OFFSET
0,1
COMMENTS
For the original Melham conjecture on sums of odd powers of even-indexed Fibonacci numbers see the references given in A217475. See especially the Wang and Zhang reference given there.

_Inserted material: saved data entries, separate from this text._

-- ==== Sys2Proof/Tests/Slice0.lean ====
section
/-! SUPPORT. The model's own tests: the ill-formed terms that WellFormed refuses, the worked examples of
spec/ (each named with its rule), and for every statement of Obligations.lean a concrete state and
operands that meet its hypotheses. -/

namespace Sys2Proof.Tests

open Sys2Proof.Machine

set_option Elab.async false

/-! ### Small states -/

/-- An unkeyed composition of one reel of two frames at 60 frames per second, without sound, with one
track of 60 ticks per second. -/
def title : Composition :=
  { id := 0x11, title := 5, frameRate := 60, sampleRate := 48000, sourceChannels := 0, logged := 0,
    tracks := [{ kind := 0, tickRate := 60, language := 0x676E65 }],
    reels := [{ duration := 2, pictureKey := 0, soundKey := 0, subtitleKey := 0 }] }

/-- The same with key 7 on its picture. -/
def keyedTitle : Composition :=
  { title with
    id := 0x22, reels := [{ duration := 2, pictureKey := 7, soundKey := 0, subtitleKey := 0 }] }

/-- A show item of a slot, from reel 0. -/
def itemOf (slot : Byte) : ShowItem := { slot := slot, entryReel := 0, pauseAfter := 0 }

/-- An OPEN licence over key slot 0, pinned and reserved once. -/
def licence : Licence :=
  { id := 0x99, matchValue := 0, matchMask := 0xFFFFFFFF, windowStart := 50, windowEnd := 200, cap := 3,
    percent := 100, charged := 1, reserved := 1, pins := 1, state := .opened, keys := [0] }

/-- The key record of key id 7, owned by licence 0. -/
def keySeven : KeyRecord := { id := 7, kind := .picture, owner := 0, material := 1 }

/-- The admission record of item 0 after its first frame, naming licence 0 and log record 1. -/
def record : AdmissionRecord :=
  { ident := 0, item := 0, slot := 0, entryReel := 0, licence := some 0, logSeq := some 1,
    countPoint := some 2, charged := false, chargeable := true, presented := 1, held := 0, damaged := 0 }

/-- Its log record. -/
def logRecord : LogRecord :=
  { seq := 1, channel := .a, compositionId := 0x22, title := 5, licenceId := some 0x99, entryReel := 0,
    admitted := 90, firstFrame := some 95, counted := none, ended := none, presented := 1, held := 0,
    damaged := 0, outcome := none, closed := false }

/-- A complete frame of item 0, reel 0, without sound. -/
def frameAt (n : Nat) : Frame :=
  { pos := { item := 0, reel := 0, frame := n }, record := 0,
    picture := { fixedCount := some 1, lastIndex := 1, bytes := [0xAA], damage := none, closed := true },
    sound := none }

/-- The same with its picture part damaged. -/
def damagedAt (n : Nat) : Frame :=
  { frameAt n with picture := { (frameAt n).picture with damage := some .check, bytes := [] } }

/-- The part with two compositions, a licence, its key, an OPEN log record, and the clock SET at 100. -/
def clocked : State :=
  { State.reset with
    clock := { set := true, time := 100, phase := 0, periodStart := none, used := 0 }
    notices := [], attn := false
    compositions := [some { record := keyedTitle, refs := 1 }, some { record := title, refs := 1 }]
    licences := [some licence], keys := [some keySeven], log := [logRecord], nextSeq := 2 }

/-- Channel A playing its first frame of two, the second READY, one edge before the deadline. -/
def playingA : Channel :=
  { Channel.reset with
    showList := some [itemOf 0, itemOf 1], state := .playing
    timer := { state := .running, count := 799, period := some 800 }
    records := [record], nextIdent := 1
    assembly := { Assembly.reset with fetching := some 0, cursor := .picture 0 1, complete := true }
    slots := .presenting (frameAt 0) :: .ready (frameAt 1) :: List.replicate 94 .free
    take := 2, present := 1
    position := some { pos := { item := 0, reel := 0, frame := 0 }, presented := true }
    lastRecord := some 0, lastGood := some 0, lit := true, picture := .new [0xAA] }

/-- The part with channel A playing a keyed item. -/
def showing : State := { clocked with chanA := playingA }

/-- The part with channel A's state changed. -/
def withA (s : State) (f : Channel → Channel) : State := { s with chanA := f s.chanA }

/-- Channel A of a show list of the unkeyed title, in a state. -/
def listedA (st : ChannelState) : State :=
  { State.reset with
    compositions := [some { record := title, refs := 1 }]
    chanA := { Channel.reset with showList := some [itemOf 0], state := st } }

/-- The part with a request in execution whose reply is the message being sent. -/
def busy (stage : ExecStage) : State :=
  { State.reset with
    link := { CommandLink.reset with
      executing := some { tag := 3, kind := 0x04, stage := stage }
      outgoing := [{ isReply := true, tag := 3, kind := 0x84, body := [0] }] } }

/-- The state after a command; every command answers a next state. -/
def after (c : Instr) (s : State) : State :=
  match exec c s with
  | .next t => t
  | .fault _ | .refused _ => s

/-- The body of the reply that a request row gives. -/
def replyOf (c : Instr) (s : State) : List Byte :=
  ((after c s).link.outgoing.getLast?.map (·.body)).getD []

/-! ### WellFormed refuses what no frame or path can carry -/

theorem test_wf_refuses_fifteen_lanes :
    (Instr.setRoute 1 0 (List.replicate 15 { source := 0, gain := 0, delay := 0 })).wellFormed = false := by
  decide

theorem test_wf_refuses_long_composition :
    (Instr.loadComposition 1 { title with
      reels := List.replicate 73 { duration := 1, pictureKey := 0, soundKey := 0, subtitleKey := 0 } }).wellFormed
      = false := by decide +kernel

theorem test_wf_refuses_long_show :
    (Instr.loadShow 1 0 (List.replicate 256 (itemOf 0))).wellFormed = false := by decide +kernel

theorem test_wf_refuses_many_keys :
    (Instr.loadLicence 1
      { id := 1, matchValue := 0, matchMask := 0, windowStart := 0, windowEnd := 1, cap := 1, percent := 1,
        keys := List.replicate 50 { id := 1, kind := 1, wrapped := 0 } }).wellFormed = false := by decide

An analog conjecture stated for Chebyshev's S polynomials (see A049310) is product(tau(j,x),j=0..m)*sum(((-1)^k)*(S(2*k-1,x)/x)^(2*m+1),k=0..n)/(P(n,x^2)^2) = H(m,n,x^2), with P(n,x^2) := (1 - (-1)^n*S(2*n,x))/x^2 and certain integer polynomials H with degree (2*m-1)*n + binomial(m-1,2) in x^2. The coefficients of powers of x^2 of the monic integer polynomials tau(n,x):= 2*T(2*n+1,x/2)/x, with Chebyshev's T polynomials, are given by the signed A111125 triangle (see a comment there from Oct 23 2012). The coefficients of the powers of x^(2*j) of the polynomials P(n,x^2) are found in (-1)^(n-1)*A109954(n-1,j).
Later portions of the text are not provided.